If, as Christian Keathley has suggested, videographic criticism is often grounded in a cinephilic impulse, then this project presented unique challenges due to our mutual dislike of the franchise and confusion about what fans admire (reflected, perhaps, by our title). The sheer banality of the dialogue and the formulaic structure of each film made conventional or even half-hearted attempts at close reading feel somewhat pointless. We deliberated about whether to employ the kind of “cultural analytics” espoused by Lev Manovich et al. While data-driven methodologies might have provided insight to the structural evolution of the films over the course of the series, however, it would not have done justice either to the self-referential mythology that is constructed and recapitulated from installment to installment or to the “demonic feedback loop” within each film, in which the proliferation of media devices both establishes and increases the presence of the demon, escalating both media capture and the paranormal events being captured.

Perhaps the hardest aspect of these films to square with our particular historical and theoretical approach is their unapologetic commercialism.
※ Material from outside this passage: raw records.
-- ==== Sys2Proof/Laws/Reset.lean ====
section
/-! SUPPORT. Two lemmas for every operation of Machine/Reset.lean. `…_ok`: the register table and the stack's memory stay
canonical. `…_keeps`: what agrees with a state outside a list of regions that holds those the operation can change still
agrees afterwards. -/

namespace Sys2Proof.Machine

set_option Elab.async false

theorem State.cold_ok (s : State) (h_s : s.Ok) : (State.cold s).Ok := by
  exact ⟨rfl, rfl⟩

theorem execPorstNAssert_ok (s : State) (h_s : s.Ok) : ∀ x, (execPorstNAssert s) = .next x → x.Ok := by
  unfold execPorstNAssert
  grind [State.Ok, foldl_ok, State.cold_ok]

theorem vddOkFall_ok (s : State) (h_s : s.Ok) : (vddOkFall s).Ok := by
  unfold vddOkFall
  grind [State.Ok, foldl_ok, State.modPins_ok, State.cold_ok]

theorem execVddOkFall_ok (s : State) (h_s : s.Ok) : ∀ x, (execVddOkFall s) = .next x → x.Ok := by
  unfold execVddOkFall
  grind [State.Ok, foldl_ok, vddOkFall_ok]

theorem porstNRelease_ok (head : Bool) (west : BitVec 2) (east : BitVec 2) (use : BitVec 8) (kind : BitVec 8) (s :
    State) (h_s : s.Ok) : (porstNRelease head west east use kind s).Ok := by
  unfold porstNRelease
  grind [State.Ok, foldl_ok, State.modPwr_ok, State.modPins_ok, State.setDom_ok]

theorem porstNRelease_keeps {s0 : State} {ps : List Region} (head : Bool) (west : BitVec 2) (east : BitVec 2) (use :
    BitVec 8) (kind : BitVec 8) (s : State) (h_s : Keeps s0 s ps) (m_straps : Region.straps ∈ ps) (m_pins :
    Region.pins ∈ ps) (m_clk : Region.clk ∈ ps) (m_pwr : Region.pwr ∈ ps) : Keeps s0 (porstNRelease head west east use
    kind s) ps := by
  unfold porstNRelease
  dsimp only
  repeat' first
      | with_reducible assumption
      | with_reducible apply ite_keeps
      | with_reducible refine foldl_keeps' (fun _ _ _ => ?_) _ ?_
      | with_reducible apply State.modPwr_keeps
      | with_reducible apply State.modPins_keeps
      | with_reducible apply State.setDom_keeps
      | with_reducible apply Keeps.set_clk
      | with_reducible apply Keeps.set_straps
      | with_reducible apply Keeps.set_straps_clk
      | split

theorem execPorstNRelease_ok (head : Bool) (west : BitVec 2) (east : BitVec 2) (use : BitVec 8) (kind : BitVec 8) (s :
    State) (h_s : s.Ok) : ∀ x, (execPorstNRelease head west east use kind s) = .next x → x.Ok := by
  unfold execPorstNRelease
  grind [State.Ok, foldl_ok, porstNRelease_ok]

theorem execPorstNRelease_keeps {s0 : State} {ps : List Region} (head : Bool) (west : BitVec 2) (east : BitVec 2) (use
    : BitVec 8) (kind : BitVec 8) (s : State) (h_s : Keeps s0 s ps) (m_straps : Region.straps ∈ ps) (m_pins :
    Region.pins ∈ ps) (m_clk : Region.clk ∈ ps) (m_pwr : Region.pwr ∈ ps) : ∀ x, (execPorstNRelease head west east use
    kind s) = .next x → Keeps s0 x ps := by
  unfold execPorstNRelease
  grind [foldl_keeps', porstNRelease_keeps]

theorem State.release_ok (s : State) (i : Island) (h_s : s.Ok) : (State.release s i).Ok := by
  unfold State.release
  grind [State.Ok, foldl_ok, State.modPc_ok, State.modPort_ok, State.modPwr_ok]

theorem State.release_keeps {s0 : State} {ps : List Region} (s : State) (i : Island) (h_s : Keeps s0 s ps) (m_clk :
    Region.clk ∈ ps) (m_pwr : Region.pwr ∈ ps) (m_paths : Region.paths ∈ ps) (m_pcs : Region.pcs ∈ ps) : Keeps s0
    (State.release s i) ps := by
  unfold State.release
  grind [foldl_keeps', State.modPc_keeps, State.modPort_keeps, State.modPwr_keeps, Keeps.set_clk]

theorem State.calm_ok (s : State) (h_s : s.Ok) : (State.calm s).Ok := by
  unfold State.calm
  grind [State.Ok, foldl_ok]

theorem State.calm_keeps {s0 : State} {ps : List Region} (s : State) (h_s : Keeps s0 s ps) (m_fw : Region.fw ∈ ps) :
    Keeps s0 (State.calm s) ps := by
  unfold State.calm
  grind [foldl_keeps', Keeps.set_fw]

theorem State.repowerEnd_ok (s : State) (d : Nat) (h_s : s.Ok) : (State.repowerEnd s d).Ok := by
  unfold State.repowerEnd
  grind [State.Ok, foldl_ok, State.calm_ok, State.known_ok, State.sf_ok]

theorem State.repowerEnd_keeps {s0 : State} {ps : List Region} (s : State) (d : Nat) (h_s : Keeps s0 s ps) (m_fw :
    Region.fw ∈ ps) : Keeps s0 (State.repowerEnd s d) ps := by
  unfold State.repowerEnd
  grind [foldl_keeps', State.calm_keeps, State.known_keeps, State.sf_keeps]

theorem State.beginRepower_ok (s : State) (d : Nat) (h_s : s.Ok) : (State.beginRepower s d).Ok := by
  unfold State.beginRepower
  grind [State.Ok, foldl_ok, State.calm_ok, State.modPwr_ok, State.raise_ok]

theorem State.beginRepower_keeps {s0 : State} {ps : List Region} (s : State) (d : Nat) (h_s : Keeps s0 s ps) (m_pwr :
    Region.pwr ∈ ps) (m_fw : Region.fw ∈ ps) : Keeps s0 (State.beginRepower s d) ps := by
  unfold State.beginRepower
  grind [foldl_keeps', State.calm_keeps, State.modPwr_keeps, State.raise_keeps]

theorem State.repowerCores_ok (s : State) (h_s : s.Ok) : (State.repowerCores s).Ok := by
  unfold State.repowerCores
  grind [State.Ok, foldl_ok, State.beginRepower_ok]

theorem State.repowerCores_keeps {s0 : State} {ps : List Region} (s : State) (h_s : Keeps s0 s ps) (m_pwr : Region.pwr
    ∈ ps) (m_fw : Region.fw ∈ ps) : Keeps s0 (State.repowerCores s) ps := by
  unfold State.repowerCores
  grind [foldl_keeps', State.beginRepower_keeps]

theorem State.setDoms_ok (s : State) (ds : List Nat) (v : DomState) (h_s : s.Ok) : (State.setDoms s ds v).Ok := by
  unfold State.setDoms
  grind [State.Ok, foldl_ok, State.setDom_ok]

theorem State.setDoms_keeps {s0 : State} {ps : List Region} (s : State) (ds : List Nat) (v : DomState) (h_s : Keeps s0
    s ps) : Keeps s0 (State.setDoms s ds v) ps := by
  unfold State.setDoms
  grind [foldl_keeps', State.setDom_keeps]

theorem powerStageRequest_ok (s : State) (h_s : s.Ok) : (powerStageRequest s).Ok := by
  unfold powerStageRequest
  grind [State.Ok, foldl_ok, State.modPwr_ok, State.modPins_ok, State.setDoms_ok]

theorem powerStageRequest_keeps {s0 : State} {ps : List Region} (s : State) (h_s : Keeps s0 s ps) (m_pins :
    Region.pins ∈ ps) (m_pwr : Region.pwr ∈ ps) : Keeps s0 (powerStageRequest s) ps := by
  unfold powerStageRequest
  grind [foldl_keeps', State.modPwr_keeps, State.modPins_keeps, State.setDoms_keeps]

theorem execPowerStageRequest_ok (s : State) (h_s : s.Ok) : ∀ x, (execPowerStageRequest s) = .next x → x.Ok := by
  unfold execPowerStageRequest
  grind [State.Ok, foldl_ok, State.onLive_ok, powerStageRequest_ok]

theorem execPowerStageRequest_keeps {s0 : State} {ps : List Region} (s : State) (h_s : Keeps s0 s ps) (m_pins :
    Region.pins ∈ ps) (m_pwr : Region.pwr ∈ ps) : ∀ x, (execPowerStageRequest s) = .next x → Keeps s0 x ps := by
  unfold execPowerStageRequest
  grind [foldl_keeps', State.onLive_keeps, powerStageRequest_keeps]

theorem stageAckRise_ok (s : State) (h_s : s.Ok) : (stageAckRise s).Ok := by
  unfold stageAckRise
  grind [State.Ok, foldl_ok, State.modPins_ok, State.modPwr_ok, State.setDoms_ok]

theorem stageAckRise_keeps {s0 : State} {ps : List Region} (s : State) (h_s : Keeps s0 s ps) (m_pins : Region.pins ∈
    ps) (m_pwr : Region.pwr ∈ ps) : Keeps s0 (stageAckRise s) ps := by
  unfold stageAckRise
  grind [foldl_keeps', State.modPins_keeps, State.modPwr_keeps, State.setDoms_keeps]

theorem execPwrStgAckRise_ok (s : State) (h_s : s.Ok) : ∀ x, (execPwrStgAckRise s) = .next x → x.Ok := by
  unfold execPwrStgAckRise
  grind [State.Ok, foldl_ok, stageAckRise_ok, State.modPins_ok]

theorem execPwrStgAckRise_keeps {s0 : State} {ps : List Region} (s : State) (h_s : Keeps s0 s ps) (m_pins :
    Region.pins ∈ ps) (m_pwr : Region.pwr ∈ ps) : ∀ x, (execPwrStgAckRise s) = .next x → Keeps s0 x ps := by
  unfold execPwrStgAckRise
  grind [foldl_keeps', stageAckRise_keeps, State.modPins_keeps]

theorem stageAckFall_ok (s : State) (h_s : s.Ok) : (stageAckFall s).Ok := by
  unfold stageAckFall
  grind [State.Ok, foldl_ok, State.iff_ok, State.modPins_ok, State.modPwr_ok, State.repowerCores_ok,
    State.repowerEnd_ok, State.sf_ok]

theorem stageAckFall_keeps {s0 : State} {ps : List Region} (s : State) (h_s : Keeps s0 s ps) (m_pins : Region.pins ∈
    ps) (m_pwr : Region.pwr ∈ ps) (m_fw : Region.fw ∈ ps) : Keeps s0 (stageAckFall s) ps := by
  unfold stageAckFall
  grind [foldl_keeps', State.iff_keeps, State.modPins_keeps, State.modPwr_keeps, State.repowerCores_keeps,
    State.repowerEnd_keeps, State.sf_keeps]

theorem execPwrStgAckFall_ok (s : State) (h_s : s.Ok) : ∀ x, (execPwrStgAckFall s) = .next x → x.Ok := by
  unfold execPwrStgAckFall
  grind [State.Ok, foldl_ok, State.modPins_ok, stageAckFall_ok]

theorem execPwrStgAckFall_keeps {s0 : State} {ps : List Region} (s : State) (h_s : Keeps s0 s ps) (m_pins :
    Region.pins ∈ ps) (m_pwr : Region.pwr ∈ ps) (m_fw : Region.fw ∈ ps) : ∀ x, (execPwrStgAckFall s) = .next x → Keeps
    s0 x ps := by
  unfold execPwrStgAckFall
  grind [foldl_keeps', State.modPins_keeps, stageAckFall_keeps]

theorem stageTimeout_ok (s : State) (h_s : s.Ok) : (stageTimeout s).Ok := by
  unfold stageTimeout
  grind [State.Ok, foldl_ok, State.iff_ok, State.modPins_ok, State.modPwr_ok, State.raise_ok, State.repowerCores_ok,
    State.repowerEnd_ok, State.setDoms_ok]

theorem stageTimeout_keeps {s0 : State} {ps : List Region} (s : State) (h_s : Keeps s0 s ps) (m_pins : Region.pins ∈
    ps) (m_pwr : Region.pwr ∈ ps) (m_fw : Region.fw ∈ ps) : Keeps s0 (stageTimeout s) ps := by
  unfold stageTimeout
  grind [foldl_keeps', State.iff_keeps, State.modPins_keeps, State.modPwr_keeps, State.raise_keeps,
    State.repowerCores_keeps, State.repowerEnd_keeps, State.setDoms_keeps]

theorem execStageTimeout_ok (s : State) (h_s : s.Ok) : ∀ x, (execStageTimeout s) = .next x → x.Ok := by
  unfold execStageTimeout
  grind [State.Ok, foldl_ok, State.onLive_ok, stageTimeout_ok]

theorem execStageTimeout_keeps {s0 : State} {ps : List Region} (s : State) (h_s : Keeps s0 s ps) (m_pins : Region.pins
    ∈ ps) (m_pwr : Region.pwr ∈ ps) (m_fw : Region.fw ∈ ps) : ∀ x, (execStageTimeout s) = .next x → Keeps s0 x ps :=
    by
  unfold execStageTimeout
  grind [foldl_keeps', State.onLive_keeps, stageTimeout_keeps]

theorem State.trainPort_ok (s : State) (east : Bool) (h_s : s.Ok) : (State.trainPort s east).Ok := by
  unfold State.trainPort
  grind [State.Ok, foldl_ok, State.modD2d_ok]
Indeed, the filmmaking strategies on which we and other critics have commented, such as the use of pro- and consumer-grade video equipment, the negligible dialogue, regrettable expositional framework, and absence of continuity editing are driven less by artistic than financial concerns. Nevertheless, and in no small part due to their ability to deliver a great deal of white-knuckle suspense from limited content, they have become some of the most commercially successful horror films of all time. The films, intentionally or not, seem to comment openly on the consumerism and middle-brow status of their own protagonists. With the exception of The Marked Ones, we see them brandishing expensive cameras and living in oversized McMansions in suburban housing developments (one character is a day trader; another owns a Burger King franchise). It is for these reasons that Julia Leyda has suggested that the first two Paranormal Activity films are an allegory of the sub-prime mortgage crisis and the demon a looming specter of foreclosure and economic ruin. To the extent that this is true, it further aligns the series with Vanitas, which were genre paintings targeted at the 17th century nouveau riche collector of Holland. But while such paintings were intended to instill a moral lesson, the Paranormal Activity films provide no such closure. Instead, their protagonists are drawn into endless cycles of media consumption and production, which possess them both literally and figuratively, leaving behind only the empty shells of subdivision houses, along with poorly edited evidence of the events that have transpired and the ever-present cameras, all waiting for a new set of eyes and a new body of viewers to consume.